From the records below, transcribe exactly the lines that begin at the line with "on the port" and end at the line with "[] => .next s", both included.

Excerpts from a dataset:
|---|
-- ==== Sys2Proof/Machine/Fetch.lean ====
section
/-! DEFINITION. What a step fetches: the next operation of the request in progress, or else the next request on the port
(spec/10_state.md R31, spec/60_exceptions.md R234, spec/70_reset_and_hazards.md R261). -/

namespace Sys2Proof.Machine

open Sys2Proof

/-- A request leaves the port. One that fails a check of R75 is refused: only `REFUSED` changes, and the PPC goes on to the
next request (R224, R261). Otherwise it is latched (R71) and run. -/
def acceptRequest (r : Request) (s : State) : Host.Outcome State Fault Refusal :=
  match decodeRequest s.cfg r with
  | .error _ => .next (refuse s)
  | .ok i => exec i (s.setLatched (some r))

/-- A frame the sequencer has next: an instruction of R77 or R203, or a command byte only `TEMPSEL_SEQ` can hold, which is
emitted all the same (R78, R139; log 9). -/
def runFrame (f : Frame) (s : State) : Host.Outcome State Fault Refusal :=
  match decodeFrame f with
  | .error _ => .next (sendFrame f s)
  | .ok i => exec i s

/-- Takes up a request that stands before `op`: stuck if the access of `op` is not admitted (R225), else it goes on. -/
def resume (op : SeqOp) (rest : List SeqOp) (s : State) : Host.Outcome State Fault Refusal :=
  match stuckAt op s with
  | some a => .fault (.unadmittedAccess a)
  | none => .next (runOps (op :: rest) s)

/-- With no request in progress: the next request, or waiting for one, which changes nothing (R250; log 7). -/
def fetchRequest (s : State) : Host.Outcome State Fault Refusal :=
  match s.port with
  | [] => .next s
  | r :: rest => acceptRequest r (s.setPort rest)

/-- One step: the request in progress comes before the next one (R59, R234). -/
def fetchAndRun (s : State) : Host.Outcome State Fault Refusal :=
  match s.seq with
  | [] => fetchRequest s
  | .frame f :: rest => runFrame f (s.setSeq rest)
  | op :: rest => resume op rest s

/-- Puts an encoded instruction where the next step fetches (logs 7, 8): a request at the head of the port, with no request
in progress; a frame at the head of the sequence. -/
def placeEncoded (e : Encoded) (s : State) : State :=
  match e with
  | .request r => ((s.setSeq []).setLatched none).setPort (r :: s.port)
  | .frame code => s.setSeq (.frame (frameOfCode code) :: s.seq)

end Sys2Proof.Machine
end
|---|
(Response to this exercise):
/-! DEFINITION. What a step fetches: the next operation of the request in progress, or else the next request on the port
(spec/10_state.md R31, spec/60_exceptions.md R234, spec/70_reset_and_hazards.md R261). -/

namespace Sys2Proof.Machine

open Sys2Proof

/-- A request leaves the port. One that fails a check of R75 is refused: only `REFUSED` changes, and the PPC goes on to the
next request (R224, R261). Otherwise it is latched (R71) and run. -/
def acceptRequest (r : Request) (s : State) : Host.Outcome State Fault Refusal :=
  match decodeRequest s.cfg r with
  | .error _ => .next (refuse s)
  | .ok i => exec i (s.setLatched (some r))

/-- A frame the sequencer has next: an instruction of R77 or R203, or a command byte only `TEMPSEL_SEQ` can hold, which is
emitted all the same (R78, R139; log 9). -/
def runFrame (f : Frame) (s : State) : Host.Outcome State Fault Refusal :=
  match decodeFrame f with
  | .error _ => .next (sendFrame f s)
  | .ok i => exec i s

/-- Takes up a request that stands before `op`: stuck if the access of `op` is not admitted (R225), else it goes on. -/
def resume (op : SeqOp) (rest : List SeqOp) (s : State) : Host.Outcome State Fault Refusal :=
  match stuckAt op s with
  | some a => .fault (.unadmittedAccess a)
  | none => .next (runOps (op :: rest) s)

/-- With no request in progress: the next request, or waiting for one, which changes nothing (R250; log 7). -/
def fetchRequest (s : State) : Host.Outcome State Fault Refusal :=
  match s.port with
  | [] => .next s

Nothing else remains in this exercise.